-- ==== Sys2Proof/Laws/Staged.lean ====
section
/-!
SUPPORT. The stages of a command: what each stage does, that the number of stages done at an edge only adds up, and what
every stage leaves alone.
-/

namespace Sys2Proof.Machine

/-! ### One stage -/

theorem keyStage_last (s : State) (h : s.stg = 16) : keyStage s = keyDone (keyRound s) := if_pos h

theorem keyStage_round (s : State) (h : s.stg ≠ 16) : keyStage s = keyRound s := if_neg h

theorem blockStage_last (s : State) (h : s.stg = 17) :
    blockStage s = blockDone (finalBlock (s.l, s.r)) s := if_pos h

theorem blockStage_round (s : State) (h : s.stg ≠ 17) : blockStage s = blockRound s := if_neg h

theorem stage_keyLoad (s : State) (h : s.flight = .keyLoad) : stage s = keyStage s := by rw [stage, h]

theorem stage_block (s : State) (h : s.flight = .block) : stage s = blockStage s := by rw [stage, h]

theorem stage_answer (s : State) (w : ResponseWord) (h : s.flight = .answer w) : stage s = answerStage w s := by
  rw [stage, h]

/-- Everything a stage can do: a round or the end of a key load, a round or the end of a block command, an answer. -/
theorem stage_cases (s : State) :
    (s.flight = .keyLoad ∧ s.stg ≠ 16 ∧ stage s = keyRound s) ∨
    (s.flight = .keyLoad ∧ s.stg = 16 ∧ stage s = keyDone (keyRound s)) ∨
    (s.flight = .block ∧ s.stg ≠ 17 ∧ stage s = blockRound s) ∨
    (s.flight = .block ∧ s.stg = 17 ∧ stage s = blockDone (finalBlock (s.l, s.r)) s) ∨
    (∃ w, s.flight = .answer w ∧ stage s = answerStage w s) := by
  match h : s.flight with
  | .keyLoad =>
    rw [stage_keyLoad s h]
    by_cases h16 : s.stg = 16
    · exact .inr (.inl ⟨rfl, h16, keyStage_last s h16⟩)
    · exact .inl ⟨rfl, h16, keyStage_round s h16⟩
  | .block =>
    rw [stage_block s h]
    by_cases h17 : s.stg = 17
    · exact .inr (.inr (.inr (.inl ⟨rfl, h17, blockStage_last s h17⟩)))
    · exact .inr (.inr (.inl ⟨rfl, h17, blockStage_round s h17⟩))
  | .answer w => exact .inr (.inr (.inr (.inr ⟨w, rfl, stage_answer s w h⟩)))

/-- A stage leaves the host's data alone. -/
theorem stage_host_frame (s : State) :
    (stage s).job = s.job ∧ (stage s).results = s.results ∧ (stage s).program = s.program := by
  obtain ⟨_, _, h⟩ | ⟨_, _, h⟩ | ⟨_, _, h⟩ | ⟨_, _, h⟩ | ⟨_, _, h⟩ := stage_cases s <;> rw [h] <;> simp

/-- Only a key load's stages change `KS` or `KVALID` (R21). -/
theorem stage_store_frame (s : State) (h : s.flight ≠ .keyLoad) :
    (stage s).ks = s.ks ∧ (stage s).kvalid = s.kvalid := by
  obtain ⟨h', _, _⟩ | ⟨h', _, _⟩ | ⟨_, _, h'⟩ | ⟨_, _, h'⟩ | ⟨_, _, h'⟩ := stage_cases s
  · exact absurd h' h
  · exact absurd h' h
  all_goals rw [h']; simp

/-- A stage does not change which command is in flight. -/
theorem stage_flight (s : State) : (stage s).flight = s.flight := by
  obtain ⟨_, _, h⟩ | ⟨_, _, h⟩ | ⟨_, _, h⟩ | ⟨_, _, h⟩ | ⟨_, _, h⟩ := stage_cases s <;> rw [h] <;> simp

/-- No stage clears `KVALID`: a key load clears it when it is accepted (R106). -/
theorem stage_kvalid (s : State) (h : s.kvalid = true) : (stage s).kvalid = true := by
  obtain ⟨_, _, h'⟩ | ⟨_, _, h'⟩ | ⟨_, _, h'⟩ | ⟨_, _, h'⟩ | ⟨_, _, h'⟩ := stage_cases s <;> rw [h'] <;> simp [h]

/-! ### Many stages -/

@[simp] theorem runStages_zero (s : State) : runStages 0 s = s := rfl

theorem runStages_succ (n : Nat) (s : State) (h : s.busy = true) : runStages (n + 1) s = runStages n (stage s) := by
  rw [runStages, if_pos h]

/-- An idle core has no stage to do. -/
theorem runStages_idle (n : Nat) (s : State) (h : s.busy = false) : runStages n s = s := by
  cases n with
  | zero => rfl
  | succ n => rw [runStages, if_neg (by simp [h])]

/-- Stages add up. -/
theorem runStages_add (m n : Nat) (s : State) : runStages (m + n) s = runStages n (runStages m s) := by
  induction m generalizing s with
  | zero => simp
  | succ m ih =>
    rcases Bool.eq_false_or_eq_true s.busy with h | h
    · rw [show m + 1 + n = m + n + 1 by omega, runStages_succ _ _ h, runStages_succ _ _ h, ih]
    · rw [runStages_idle _ _ h, runStages_idle (m + 1) _ h, runStages_idle _ _ h]

/-- What every stage keeps, a run of stages keeps. -/
theorem runStages_induction {P : State → Prop} (step : ∀ s, s.busy = true → P s → P (stage s)) (n : Nat) (s : State)
    (h : P s) : P (runStages n s) := by
  induction n generalizing s with
  | zero => exact h
  | succ n ih =>
    rcases Bool.eq_false_or_eq_true s.busy with hb | hb
    · rw [runStages_succ _ _ hb]; exact ih _ (step s hb h)
    · rwa [runStages_idle _ _ hb]

/-! ### Stage numbers -/

/-- The round of stage `n + 1` is round `n`. -/
theorem roundIndex_of_stg (s : State) (n : Nat) (hn : n < 16) (h : s.stg = BitVec.ofNat 5 (n + 1)) :
    roundIndex s = BitVec.ofNat 4 n := by
  have hall : ∀ n : Fin 16, (BitVec.ofNat 5 (n.val + 1) - 1).setWidth 4 = BitVec.ofNat 4 n.val := by decide
  rw [roundIndex, h]
  exact hall ⟨n, hn⟩

/-- The stage after stage `n + 1` is stage `n + 2`. -/
theorem stg_succ (n : Nat) : BitVec.ofNat 5 (n + 1) + 1 = BitVec.ofNat 5 (n + 2) := by
  apply BitVec.eq_of_toNat_eq
  simp [BitVec.toNat_add]

end Sys2Proof.Machine
end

○ ○ ○ ○

TASK REQUIREMENTS: From the records above, transcribe without alteration every line from the one with "theorem runStages_succ (n" to the one with "succ m ih =>", inclusive.

TASK ANSWER:
theorem runStages_succ (n : Nat) (s : State) (h : s.busy = true) : runStages (n + 1) s = runStages n (stage s) := by
  rw [runStages, if_pos h]

/-- An idle core has no stage to do. -/
theorem runStages_idle (n : Nat) (s : State) (h : s.busy = false) : runStages n s = s := by
  cases n with
  | zero => rfl
  | succ n => rw [runStages, if_neg (by simp [h])]

/-- Stages add up. -/
theorem runStages_add (m n : Nat) (s : State) : runStages (m + n) s = runStages n (runStages m s) := by
  induction m generalizing s with
  | zero => simp
  | succ m ih =>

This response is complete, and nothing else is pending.